Dan kom ik op de ingrijpende hervormingen in het passend onderwijs. Deze brengen leerlingen, ouders en leraren in de knel, omdat er wat mij betreft gewoon te weinig geld en te weinig tijd wordt genomen. De minister komt er met de sociale partners nog niet helemaal uit hoe het eruit zou moeten zien en het advies van de Raad van State is zeer kritisch. Nogmaals, ik ben voor een wijziging van het stelsel, maar deze moet niet gepaard gaan met bezuinigingen op kwetsbare kinderen. Ik heb ook inhoudelijk grote zorgen over de huidige gang van zaken. Expertise over zorgleerlingen dreigt verloren te gaan door het ontslag van de ambulant begeleiders. Er zijn heel goede manieren om hun expertise te verbreiden over het veld, zoals coachen. Uit de najaarsnota blijkt dat OCW per saldo 83,7 mln. minder heeft uitgegeven dan begroot. Graag zou ik deze meevallers die er dit jaar zijn willen inzetten om volgend jaar in te zetten op de voorbereiding van leraren op de invoering van het passend onderwijs. Tot slot zou ik met betrekking tot het passend onderwijs nog willen stilstaan bij de kinderen in het Leonardo-onderwijs. Daar zijn problemen wat betreft het leerlingenvervoer. Zij kunnen daar bij hun gemeentes geen aanspraak op maken. Ik zou zeggen: het moet geen verschil uitmaken of je nu een heel laag IQ hebt of een heel hoog IQ. Passend onderwijs is nodig, en als daar vervoer bij hoort, moet het geregeld worden. Graag krijg ik daarop een reactie.
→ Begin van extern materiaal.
/-- The three parts of the latest sample, in mW: compute VR0 to VR15, memory VR16 to VR19, line VR20 to VR23 (R227). -/
def computeMw (w : Power) : Nat := productSum (w.regs.take 16) / 10
def memoryMw (w : Power) : Nat := productSum ((w.regs.drop 16).take 4) / 10
def lineMw (w : Power) : Nat := productSum (w.regs.drop 20) / 10

/-- The samples that the part keeps: 30 s of 10 us (R240). -/
def keptSamples : Nat := 3000000

/-- The samples of the last seconds, or those taken so far (R227). -/
def windowSamples (window : Nat) (l : List Nat) : List Nat := l.take (100000 * window)

/-- Their mean, in mW. -/
def windowMean (window : Nat) (l : List Nat) : Nat := total (windowSamples window l) / (windowSamples window l).length

/-- The largest of a list of temperatures. -/
def hottest (l : List Int) : Int := l.foldl max (l.headD 0)

/-- The line-die junctions of the dies that the assembly has (R228). -/
def lineJunctions (s : State) (x : Sensors) : List Int := x.lines.take s.ident.lineDies

/-- T_max: the highest of the tile groups, the hubs and the populated line dies (R228). -/
def maxJunction (s : State) (x : Sensors) : Int := hottest (x.groups ++ x.hubs ++ lineJunctions s x)

/-- A stack's sensor (R228): read while trained or in self-refresh. -/
def readStack (t : Int) (k : Nat) (s : State) : State :=
  if stackPop s k then
    updMem k (fun m =>
      match m.st with
      | .trained => { m with temp := t }
      | .selfRefresh => { m with temp := t }
      | .off => { m with temp := 0 }
      | .lost => m) s
  else s

/-- The sensors as read (R22, R228); VIN48 is what VR23, which is always on, measures. -/
def readSensors (x : Sensors) (s : State) : State :=
  let v := (x.regs[23]?).map (fun r => 10 * r.1)
  x.stackT.zipIdx.foldl (fun a y => readStack y.1 y.2 a)
    { s with tray := { s.tray with vin48 := v.getD s.tray.vin48, tMax := maxJunction s x, groupT := x.groups, hubT := x.hubs,
                                   lineT := lineJunctions s x } }

/-- A sample as the power controller takes it, from the regulators' inputs. -/
def addSample (regs : List (Nat × Nat)) (run : Bool) (w : Power) : Power :=
  let e := productSum regs
  let l := (e / 10 :: w.samples).take keptSamples
  { w with now := e / 10, samples := l, mean := windowMean w.inForce.window.toNat l, regs := regs,
           energy := w.energy + e, jobEnergy := if w.jobSampling then w.jobEnergy + e else w.jobEnergy,
           jobSampling := run }

/-! ## How many tiles run Ballast (R245, R247; log 31) -/

/-- The least power of the next sample: the sample 1 ms before it less PWR_RAMP for 1 ms (R245). -/
def rampFloor (w : Power) : Nat := w.samples.getD 99 0 - 1000 * w.committed.ramp.toNat

/-- What the package draws without Ballast. -/
def baseMw (w : Power) : Nat := w.now - Config.ballastMw w.cls * w.ballastTiles

/-- The tiles that R245 needs: enough that what the package draws without Ballast and what they draw reach the floor. -/
def tilesNeeded (w : Power) : Nat :=
  let one := Config.ballastMw w.cls
  (rampFloor w - baseMw w + one - 1) / one

/-- The most that the next sample may be without raising the window mean above the cap (R247): the mean that follows it is at or below
the cap, or below it no further than the present mean lies above. -/
def sampleRoom (w : Power) : Nat :=
  let n := min (100000 * w.inForce.window.toNat) (w.samples.length + 1)
  max (1000 * w.inForce.cap.toNat) w.mean * n - total (w.samples.take (n - 1))

/-- The tiles that the cap leaves room for. -/
def tilesAllowed (w : Power) : Nat := (sampleRoom w - baseMw w) / Config.ballastMw w.cls

/-- Ballast adjusted: as many tiles as R245 needs, but the cap wins (R247). -/
def adjustBallast (w : Power) : Power :=
  let k := min (tilesNeeded w) (tilesAllowed w)
  { w with ballastTiles := min 1024 k, ballastUnmet := decide (k < tilesNeeded w) }

/-- POWER_SAMPLE (R227): while VR23 is on. -/
def execPowerSample (x : Sensors) (s : State) : Host.Outcome State Fault Refusal :=
  .next (
    if svcOn s then
      let s1 := readSensors x s
      let w := addSample (regulatorInputs s x) (running s) s1.power
      { s1 with sec := { s1.sec with uptime := s1.sec.uptime + 1 },
                power := if isReady s && !s.stop.stopped then adjustBallast w else w }
    else s)

/-! ## The prediction (R241) -/

/-- The line part and the link reserve, which are served first (R241). -/
def lineShare (s : State) : Nat := max (lineMw s.power) (linkReserve s)

/-- Whether the prediction at a level and a spacing fits an allowance in mW, beside what the lines take. -/
def fits (m : PowerModel) (line allow v n : Nat) : Bool :=
  decide ((line + m.memIdleMw + m.staticMw) * (64 * n) + m.dynMw * (64 - v) * n + m.memActiveMw * (8 * 64) ≤ allow * (64 * n))

/-- P_allow in mW (R240). -/
def allowMw (s : State) : Nat := min (1000 * powerLimit s) (2 * (1000 * s.power.inForce.cap.toNat) - s.power.mean)

/-- Whether the cap can be met at all (R242). -/
def capFits (m : PowerModel) (line allow f : Nat) : Bool := fits m line allow 48 (nMax f 48)

/-- The cap request (R241, R242). -/
def capLevel (m : PowerModel) (order : Bool) (line allow f : Nat) : Nat :=
  if capFits m line allow f then
    ((List.range 49).find? (fun v => fits m line allow v (if order then nMax f v else 8))).getD 48
  else 48

/-- The memory spacing at the level in force (R241): the smallest from 8 to N_max that fits, else N_max. -/
def chooseSpacing (s : State) : Nat :=
  let n := nMax (floorNow s) s.pacer.vent
  (((List.range (n + 1)).drop 8).find? (fun k => fits s.power.model (lineShare s) s.power.allow s.pacer.vent k)).getD n

/-- N set for the level in force. -/
def setSpacing (s : State) : State := { s with power := { s.power with spacing := chooseSpacing s } }

/-! ## The control period -/

/-- The preferred level of the running phase (R239). -/
def prefLevel (s : State) (r : Reel) : Nat :=
  let k := s.job.phase
  let b := fld (s.power.inForce.pref.getD (k / 4) 0xFFFFFFFF) (8 * (k % 4)) 8
  if b = 0xFF then phasePref r k else b

/-- The thermal term (R243). -/
def thermLevel (tMax : Int) (level old : Nat) : Nat :=
  if 93 ≤ tMax then min 48 (level + 2 * (tMax - 92).toNat) else if tMax ≤ 90 then old - 1 else old

/-- The largest term, the lowest-numbered of equal ones (Table 11-4). -/
def limiterOf (pref cap therm : Nat) : Nat := if cap ≤ pref ∧ therm ≤ pref then 0 else if therm ≤ cap then 1 else 2

/-- The terms of a period, as the power controller keeps them (R232, R233, R322). -/
def setTerms (pref cap therm : Nat) (debug : Bool) (up : Nat) (w : Power) : Power :=
  let v := max pref (max cap therm)
  let req := if debug then max v 32 else v
  { w with req := req, limiter := limiterOf pref cap therm, vTherm := therm, upMax := up,
           aggLevel := max w.aggLevel req, aggUpMax := min w.aggUpMax up }

/-- CAP_UNMET, posted once per episode (R242). -/
def noteCap (unmet : Bool) (s : State) : State :=
  let s1 := { s with power := { s.power with capUnmet := unmet } }
  if unmet && !s.power.capUnmet then
    post 0x0BA1 (leBytes 4 s.power.allow ++ leBytes 4 s.power.mean)
      { s1 with power := { s1.power with events := s1.power.events ||| 2 } }
  else s1

/-- THERM_LIMIT, posted once per episode (R243). -/
def noteHeat (s : State) : State :=
  let hot := decide (93 ≤ s.tray.tMax)
  let s1 := { s with power := { s.power with thermEpisode := hot } }
  if hot && !s.power.thermEpisode then post 0x0BA3 (leInt 1 s.tray.tMax) s1 else s1

/-- A period begins: the committed cap, window, order and preferences act from it (R239, R240), and the figures, the mean and the
allowance that it works with. -/
def beginPeriod (pm : PowerModel) (s : State) : State :=
  let c := s.power.committed
  let w := { s.power with inForce := c, model := pm, mean := windowMean c.window.toNat s.power.samples }
  { s with power := { w with allow := allowMw { s with power := w } } }

/-- A control period of a job package (R232). -/
def controlPeriod (r : Reel) (pm : PowerModel) (s : State) : State :=
  let s1 := beginPeriod pm s
  let w := s1.power
  let f := floorNow s1
  let cap := capLevel w.model w.inForce.order (lineShare s1) w.allow f
  let therm := thermLevel s1.tray.tMax s1.pacer.vent w.vTherm
  let up := upMaxOf w.committed.ramp.toNat w.model.dynMw
  let s2 := noteHeat (noteCap (!capFits w.model (lineShare s1) w.allow f) s1)
  setSpacing { s2 with power := setTerms (prefLevel s1 r) cap therm r.debug up s2.power }

/-- CONTROL_PERIOD (R232, R240): a job package computes its request; outside a job the settings and the allowance alone change (log
76). -/
def execControlPeriod (pm : PowerModel) (s : State) : Host.Outcome State Fault Refusal :=
  .next (
    match running s, s.reel with
    | true, some r => controlPeriod r pm s
    | _, _ => if svcOn s then beginPeriod pm s else s)

/-! ## Decisions -/

/-- The level that the leader decides (R234). -/
def decideLevel (w : Power) (level : Nat) : Nat :=
  if w.aggLevel ≤ level then w.aggLevel else min w.aggLevel (level + w.aggUpMax)

/-- The leader's decision: the next epoch, to apply 64 slots on. -/
def leaderDecision (s : State) : Decision :=
  { level := decideLevel s.power s.pacer.vent, leader := selfId s, epoch := s.power.epoch + 1, applyAt := cnt s + 64 }

/-- VENT_DECISION (R234): by the leader of a job that runs. -/
def execVentDecision (s : State) : Host.Outcome State Fault Refusal :=
  .next (
    match s.pacer.running && running s, s.reel with
    | true, some r =>
      if leaderOf r = (selfId s).toNat then { s with power := holdDecision (leaderDecision s) s.power } else s
    | _, _ => s)

/-- A level from the present boundary: a change is recorded, and N follows (R103, R148, R241, R251). -/
def applyLevel (level : Nat) (s : State) : State :=
  let s1 := { s with power := { s.power with decision := none } }
  if level = s.pacer.vent then setSpacing s1
  else setSpacing { s1 with pacer := recordVent (cnt s) level (levelFrom (cnt s) level s1.pacer) }

/-- VENT_APPLY (R148): at the apply-at count of the decision that is held. -/
def execVentApply (s : State) : Host.Outcome State Fault Refusal :=
  .next (
    match s.pacer.running, s.power.decision with
    | true, some d => if d.applyAt = cnt s then applyLevel d.level s else s
    | _, _ => s)

/-! ## Class rails (R238) -/

/-- The classes of a step and of the steps after it that begin within some slots of its start, as far as `fuel` steps reach. -/
def classesFrom (r : Reel) : Nat → Nat → Nat → List Nat
  | 0, _, _ => []
  | n + 1, step, slots =>
    match stepPlan r step with
    | some (pattern, phase) =>
      let len := commitSlot r phase pattern + 1
      phaseClass r phase :: (if len ≤ slots then classesFrom r n (step + 1) (slots - len) else [])
    | none => []

/-- The classes that the rails may be called to now (Table 11-2): that of the present step, and of each phase that the Reel schedules
to begin within 1,024 slots, the first one of an armed launch among them. -/
def classesAhead (s : State) (r : Reel) : List Nat :=
  if running s then classesFrom r 1026 s.job.step (s.job.slot + 1024)
  else if armed s && decide (s.job.start ≤ cnt s + 1024) then classesFrom r 1026 1 (cnt s + 1024 - s.job.start)
  else []

/-- Whether the rails may start to rise to a class: 1,024 slots or fewer before a phase that has it. -/
def mayRise (s : State) (r : Reel) (cls : Nat) : Bool := (classesAhead s r).contains cls

/-- Whether the rails may start to fall to a class: the last step of the phase before is final, and no phase that calls for a higher
class begins within 1,024 slots. -/
def mayFall (s : State) (r : Reel) (cls : Nat) : Bool :=
  running s && phaseClass r s.job.phase == cls &&
    (stepPlan r (s.job.final + 1)).any (fun x => x.2 == s.job.phase) && (classesAhead s r).all (fun c => decide (c ≤ cls))

/-- CLASS_RAIL_MOVE (R238). -/
def execClassRailMove (cls : Nat) (s : State) : Host.Outcome State Fault Refusal :=
  .next (
    match s.reel with
    | some r =>
      if (s.power.cls < cls ∧ mayRise s r cls) ∨ (cls < s.power.cls ∧ mayFall s r cls) then
        { s with power := { s.power with cls := cls } }
      else s
    | none => s)

/-! ## Heating (R214) -/

/-- The junctions of the die that a unit lies on: a Spar die with its hub, or a line die. -/
def dieJunctions (s : State) (u : Nat) : List Int :=
  if u < 1024 then (s.tray.groupT.drop (u / 512 * 64)).take 64 ++ (s.tray.hubT.drop (u / 512)).take 1
  else if u < 1072 then (s.tray.lineT.drop ((u - 1024) / 16)).take 1
  else (s.tray.groupT.drop ((u - 1072) / 4 * 64)).take 64 ++ (s.tray.hubT.drop ((u - 1072) / 4)).take 1

/-- The hottest junction of a unit's die. -/
def dieTemp (s : State) (u : Nat) : Int := hottest (dieJunctions s u)

/-- The profile of a stress test that needs a die at 85 C and has not started: S1, S2 or S3, while the die is colder (Table 10-8). -/
def wantsHeat (s : State) (t : TestRun) : Bool :=
  t.stress && t.ran.isEmpty && !t.cold && (t.left.head?).any (fun p => p != 0) && decide (dieTemp s t.unit < 85)

/-- Whether a tile heats the die under test with Ballast, within the committed cap (R214); no tile lies on a line die, and any tile
heats for it (log 53). -/
def heats (s : State) (u : Nat) : Bool :=
  (s.sec.test).any (fun t => wantsHeat s t &&
    (if t.unit < 1024 then u / 512 == t.unit / 512 else if t.unit < 1072 then true else u / 512 == (t.unit - 1072) / 4)) &&
  !outOfService s u && decide (s.power.mean < 1000 * s.power.inForce.cap.toNat)

/-! ## Ballast (R246, R247) -/

/-- The tokens of a Ballast kernel's operation at a class: the longest of its engine. -/
def ballastTokens (cls : Nat) (ka : BitVec 8) : Nat :=
  if ka = 1 then opTokens cls 0x20 else if ka = 2 then max (opTokens cls 0x22) (opTokens cls 0x23) else opTokens cls 0x30

/-- The order in which tiles are chosen: WATCH before ACTIVE, then the oldest LAST_TEST, then the lower unit. -/
def ballastKey (s : State) (u : Nat) : Nat × Nat × Nat :=
  (flag (unitSt s u != .watch), (match (healthOf s u).lastTest with | some t => t + 1 | none => 0), u)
Ik kom tot een afronding. Wij zitten in de zwaarste financiële crisis van de afgelopen decennia. Wij benaderen deze bijna alleen nog maar als een technisch-financiële crisis. In heel Europa worden regeringen vervangen door bureaucraten. Maar wij hebben ook politieke oplossingen nodig. De problemen die er liggen, zijn niet louter technisch van aard. Het is een systeemcrisis, waar wij uit moeten komen. Wij moeten ervoor zorgen dat wij de luchtbel waarop onze economie is gebaseerd, de creditcardeconomie, doorprikken. Wij moeten op een gezonde manier aan economische groei en vooruitgang werken. Dat betekent niet alleen dat de techneuten van Financiën daarmee bezig moeten zijn. Het betekent ook dat wij als onderwijswoordvoerders daarin een heel belangrijke rol spelen. Willen wij goed uit de crisis komen, dan moeten wij niet alleen onze banken redden, maar dan moeten wij ervoor zorgen dat wij investeren in ons onderwijs. Ik maak mij daar zorgen over, want op dit moment wordt er niet geïnvesteerd. Er is wel voor gekozen om 5,6 mld. per jaar uit te geven aan subsidies op fossiele brandstoffen voor grote bedrijven en om structureel een half miljard extra te investeren in asfalt, maar niet in onderwijs. Vanochtend riep topambtenaar Robert-Jan Smits bij Goedemorgen Nederland ertoe op om niet te korten op onderzoek en onderwijs. Dat is het slachten van de kip met de gouden eieren. Ik ben het volmondig met hem eens. Alleen onderwijs kan Nederland uiteindelijk uit de crisis helpen. Goed onderwijs is essentieel voor een welvarende toekomst van Nederland. Daarom heb ik drie concrete voorstellen. Meevallers op de onderwijsbegroting moeten ten goede komen aan het onderwijs. Verder noem ik het "kwartje van Marja", een extra investering door het bedrijfsleven in het onderwijs, waarmee wij ongeveer 100 mln. per jaar kunnen ophalen, waarmee wij extra kunnen investeren in de aansluiting van het beroepsonderwijs op de arbeidsmarkt. Tot slot: geen verdere bezuinigingen op onderwijs in deze kabinetsperiode, hoe de economische wind in de wereld ook zal waaien.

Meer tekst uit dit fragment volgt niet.